IBM Open Sources Framework to Quicken AI on Hybrid Clouds -- Virtualization Review

IBM Open Sources Framework to Quicken AI on Hybrid Clouds

By David Ramel
07/08/2021

IBM Research has open sourced a new framework for working with Big Data/AI/ML projects on hybrid cloud implementations.

Specifically, the new CodeFlare framework simplifies the integration and efficient scaling of Big Data and AI workflows onto the hybrid cloud. It seeks to ease the manual drudgery of configuring setups, such as dealing with machine learning project activities like model training and optimization, data cleaning, feature extraction and so on.

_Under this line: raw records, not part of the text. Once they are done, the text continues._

theorem witness_ContactDebounce :
    (contactOf aligned.contacts.lines .dump).raw ≠ .closed ∧ (contactOf aligned.contacts.lines .dump).timing = true ∧
      (contactOf aligned.contacts.lines .dump).debounced ≠ some .opened ∧
      (contactOf aligned.contacts.lines .dump).raw = .opened := by decide

/-- A closed contact that was OPEN, for DUMP, MARK-IN and COMMIT-MASK, with 15 frames queued. -/
theorem witness_PressBuildsFrame :
    (pressing .dump).settings = some cfg ∧ (pressing .dump).ref.hsn = some 1000 ∧ (pressing .dump).mon.mode = .aligned ∧
      contactOf (pressing .dump).contacts.lines .dump = (⟨.closed, true, some .opened⟩ : Debouncer) ∧
      contactOf (pressing .markIn).contacts.lines .markIn = (⟨.closed, true, some .opened⟩ : Debouncer) ∧
      (pressedMark cfg 1000 (pressing .dump).nextCount .dump).isSome = true ∧
      (pressedMark cfg 1000 (pressing .dump).nextCount .markIn).isSome = true ∧
      (pressedMark cfg 1000 (pressing .dump).nextCount .commitMask).isSome = true ∧
      (pressing .dump).link.connected = true ∧ (pressing .dump).link.clash = false ∧
      (pressing .dump).traffic.general.length < 16 := by decide

/-- A press that finds all 16 entries taken, and one under CLASH. -/
theorem witness_pressRefused :
    let p := pressing .dump
    let full := p.withTraffic { p.traffic with
      general := (List.range 16).map (fun o => ⟨o, none, .regulator, 0, false, false, false, none, false⟩), nextOrder := 16 }
    let clashed := p.withLink { p.link with clash := true }
    full.settings = some cfg ∧ full.mon.mode = .aligned ∧ 16 ≤ full.traffic.general.length ∧
      contactOf full.contacts.lines .dump = (⟨.closed, true, some .opened⟩ : Debouncer) ∧
      clashed.settings = some cfg ∧ clashed.mon.mode = .aligned ∧ clashed.link.clash = true ∧
      contactOf clashed.contacts.lines .dump = (⟨.closed, true, some .opened⟩ : Debouncer) := by decide

/-- A stack whose top is retired, then a held ARMED cut; and a stack of retired cuts only. -/
theorem witness_RescindPress :
    contactOf (pressing .rescind).contacts.lines .rescind = (⟨.closed, true, some .opened⟩ : Debouncer) ∧
      (∀ id ∈ [(⟨3, 9⟩ : CutId)], ∀ d, findCut [cutOf 1 .drop 950 951] id = some d → d.state = .active) ∧
      [(⟨3, 9⟩ : CutId), ⟨3, 1⟩] = [⟨3, 9⟩] ++ ⟨3, 1⟩ :: [] ∧
      findCut [cutOf 1 .drop 950 951] ⟨3, 1⟩ = some (cutOf 1 .drop 950 951) ∧ (cutOf 1 .drop 950 951).state = .armed := by
  refine ⟨rfl, ?_, rfl, rfl, rfl⟩
  intro id hid d hd
  rw [List.mem_singleton] at hid
  subst hid
  simp [findCut, cutOf] at hd

theorem witness_OriginatorState :
    aligned.plan.cuts.length ≤ 32 ∧ ([] : List CutId).Nodup ∧ [(⟨0, 1⟩ : CutId)].Nodup ∧
      [(⟨0, 1⟩ : CutId)].length ≤ 8 := by decide

theorem witness_ListenTimerExpiry :
    (listening 0).settings = some cfg ∧ (listening 0).ref.hsn = some 1000 ∧ (listening 0).mon.mode = .listening ∧
      (listening 0).mon.listen = some 0 := by decide

/-- A RECAP-END of the empty image, taken at 1000 with the head's batch at 990. -/
def endOf : RecapEnd := ⟨990, 100, 0, 3, 0, 0, 0, Plan.empty.digest, 500, 100⟩

/-- The JOINING station with a JOIN queued. -/
def asking : State :=
  { joining with
    traffic := { joining.traffic with
      general := [⟨0, some ⟨.join, joinBody 990 false⟩, .monitor, 0, false, false, false, none, false⟩] } }

/-- A JOIN that is answered and one of a later stamp. -/
theorem witness_JoinAnswered :
    parseJoin (joinBody 999 false) = some 999 ∧ aligned.mon.era = some ⟨500, 100⟩ ∧ later 999 1000 = false ∧
      later 1001 1000 = true ∧ aligned.mon.mode = .aligned ∧ aligned.mon.ownRecap = .none ∧
      aligned.mon.foreign = none ∧ aligned.link.clash = false ∧ aligned.link.connected = true ∧
      aligned.traffic.general.length < 16 ∧ 16 ≤ (List.replicate 16 (vetoedEntry 0)).length := by decide +kernel

/-- The own head HEAD PENDING and otherwise, another's head in ALIGNED and in JOINING. -/
theorem witness_HeadTaken :
    parseHead (headBody 999 500) = some (999, 500) ∧ later 999 bounds.x = false ∧ aligned.mon.mode = .aligned ∧
      { aligned.mon with ownRecap := .headPending }.ownRecap = .headPending ∧
      aligned.egress.point = some ⟨1000, 900, 0, 0⟩ ∧ aligned.mon.ownRecap ≠ .headPending ∧
      aligned.mon.era = some ⟨500, 100⟩ ∧ joining.mon.mode.wantsRecap = true ∧
      { joining.mon with collecting := none }.collecting = none ∧ joining.mon.peers = [] := by decide +kernel

/-- A recap cut, pace and span, the image without and with the entry. -/
theorem witness_ImageTaken :
    joining.mon.collecting = some ⟨3, 990, .empty, [], [], 0, false⟩ ∧
      parseCut (cutBytes (cutOf 0 .drop 950 951)) = some (cutOf 0 .drop 950 951) ∧
      parseRecapPace (paceBytes ⟨950, 1⟩) = some ⟨950, 1⟩ ∧
      parseRecapSpan 990 (recapSpanBody 990 ⟨3, 400, none, 600⟩) = some ⟨3, 400, none, 600⟩ ∧
      (∀ d ∈ Plan.empty.cuts, d.id ≠ (cutOf 0 .drop 950 951).id) ∧ Plan.empty.spanOf 3 = none ∧
      (⟨[], [], [⟨3, 400, none, 600⟩]⟩ : Plan).spanOf 3 = some ⟨3, 400, none, 600⟩ ∧
      (∃ d ∈ [cutOf 0 .drop 950 951], d.id = (cutOf 0 .drop 950 951).id) := by decide +kernel

/-- A RECAP-END whose checks hold and one whose snapshot HSN differs; an old point, in JOINING and in RESYNC. -/
theorem witness_EndTaken :
    parseRecapEnd (recapEndBody endOf) = some endOf ∧ EndHolds ⟨3, 990, .empty, [], [], 0, false⟩ endOf ∧
      ¬ EndHolds ⟨3, 989, .empty, [], [], 0, false⟩ endOf ∧ joining.mon.mode = .joining ∧
      (at1000 (.resync .aligned)).mon.mode = .resync .aligned ∧
      (at1000 (.resync .aligned)).egress.point = some ⟨1000, 900, 0, 0⟩ ∧
      (at1000 (.resync .aligned)).mon.mode.wantsRecap = true ∧ joining.mon.mode.wantsRecap = true := by
  refine ⟨by decide +kernel, ⟨rfl, rfl, rfl, rfl, by decide +kernel⟩, fun h => absurd h.1 (by decide), rfl, rfl, rfl, rfl, rfl⟩

/-- The three counts of the monitor at 0, without and with a JOIN queued. -/
theorem witness_MonitorExpiries :
    asking.joinQueued = true ∧ asking.mon.retry = some 0 ∧
      asking.mon.collecting = some ⟨3, 990, .empty, [], [], 0, false⟩ ∧ 0 + 1 < 4294967296 ∧
    (joining).ref.hsn = some 1000 ∧ joining.joinQueued = false ∧ joining.link.connected = true ∧
      joining.link.clash = false ∧ joining.traffic.general.length < 16 ∧ joining.mon.retry = some 0 ∧
      joining.mon.collecting = some ⟨3, 990, .empty, [], [], 0, false⟩ ∧ joining.mon.foreign = some ⟨3, 0⟩ := by decide

/-- A context of age 500. -/
theorem witness_SpanTimeout :
    (⟨[], [], [⟨3, 400, none, 500⟩]⟩ : Plan).spanOf 3 = some ⟨3, 400, none, 500⟩ ∧
      aligned.mon.mode.hasSchedule = true ∧ 500 ≤ ((1000 : Slot) - 500).toNat := by decide

theorem witness_HoldTimeout :
    (⟨4, 0⟩ : HeldBy) ∈ { aligned with traffic := { aligned.traffic with heldBy := [⟨4, 0⟩] } }.traffic.heldBy := by decide

/-- General entry 0 with a mark stamped 992. -/
def staleEntry : TxEntry := { vetoedEntry 0 with stamp := some 992 }

/-- The station with that mark, in an attempt. -/
def staleMark : State :=
  { attempting abandonFrame 0 with
    traffic := { (attempting abandonFrame 0).traffic with general := [staleEntry] } }

/-- A mark stamped 8 slots back: in an attempt, current between attempts, and queued. -/
theorem witness_StaleMark :
    staleMark.ref.hsn = some 1000 ∧ staleMark.ref.flag = .present ∧ staleMark.entry 0 = some staleEntry ∧
      staleEntry.isMark = true ∧ staleEntry.live = true ∧ staleEntry.stamp = some 992 ∧
      atOrAfter 1000 (992 + 8) = true ∧ staleMark.link.current = some (.general 0) ∧ staleMark.link.attempt = true ∧
      { staleMark.link with attempt := false }.attempt = false ∧ aligned.link.current ≠ some (.general 0) ∧
      atOrAfter 1000 (993 + 8) = false := by decide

These workflow processes are called pipelines, and IBM hopes CodeFlare can make it easier to work with them without having to duplicate efforts or learn anew how to get pipelines to work after others have already done so.

"CodeFlare simplifies this process using a Python-based interface for what's called a pipeline -- by making it simpler to integrate, parallelize and share data," IBM said in a July 7 blog post. "The goal of our new framework is to unify pipeline workflows across multiple platforms without requiring data scientists to learn a new workflow language."

While all that time-consuming configuration, tweaking and other setup and deployment complexity can result in data scientists spending a lesser amount of time on actual data science, CodeFlare is intended to provide them with richer tools and APIs that they can use with more consistency in order to focus more on actual research.

Speaking of time-consuming activities, IBM reported that for one user CodeFlare reduced the time it took to analyze and optimize each of approximately 100,000 pipelines for training machine learning models from four hours to 15 minutes.

"With other users, we've seen CodeFlare shave off months of developer time, and allow them to tackle larger data problems than before," IBM said.

The open source project's GitHub repo lists its main features as:

Pipeline execution and scaling: CodeFlare Pipelines faciltates the definition and parallel execution of pipelines. It unifies pipeline workflows across multiple frameworks while providing nearly optimal scale-out parallelism on pipelined computations.
Deploy and integrate anywhere: CodeFlare simplifies deployment and integration by enabling a serverless user experience with the integration with Red Hat OpenShift and IBM Cloud Code Engine and providing adapters and connectors to make it simple to load data and connect to data services.

Along with the open sourcing, IBM plans to publish technical blog posts on how to use it, while at the same time improving it to support increasingly complex pipelines by:

Providing enhanced fault-tolerance and consistency
Improving integration and data management for external sources
Adding support for pipeline visualization

And speaking of technical blog posts, one from last month details the future roadmap: "As we embark on this project, several key features are in our roadmap, the key ones are to provide API compatibility to SKLearn, the unification and exchange of data between Spark and SKLearn pipelines, the addition of more complex semantics such as sequential and aggregate states, different forms of firing semantics, and how to leverage these in various usecases spanning AutoML, large language models, and so on."

About the Author

David Ramel is an editor and writer at Converge 360.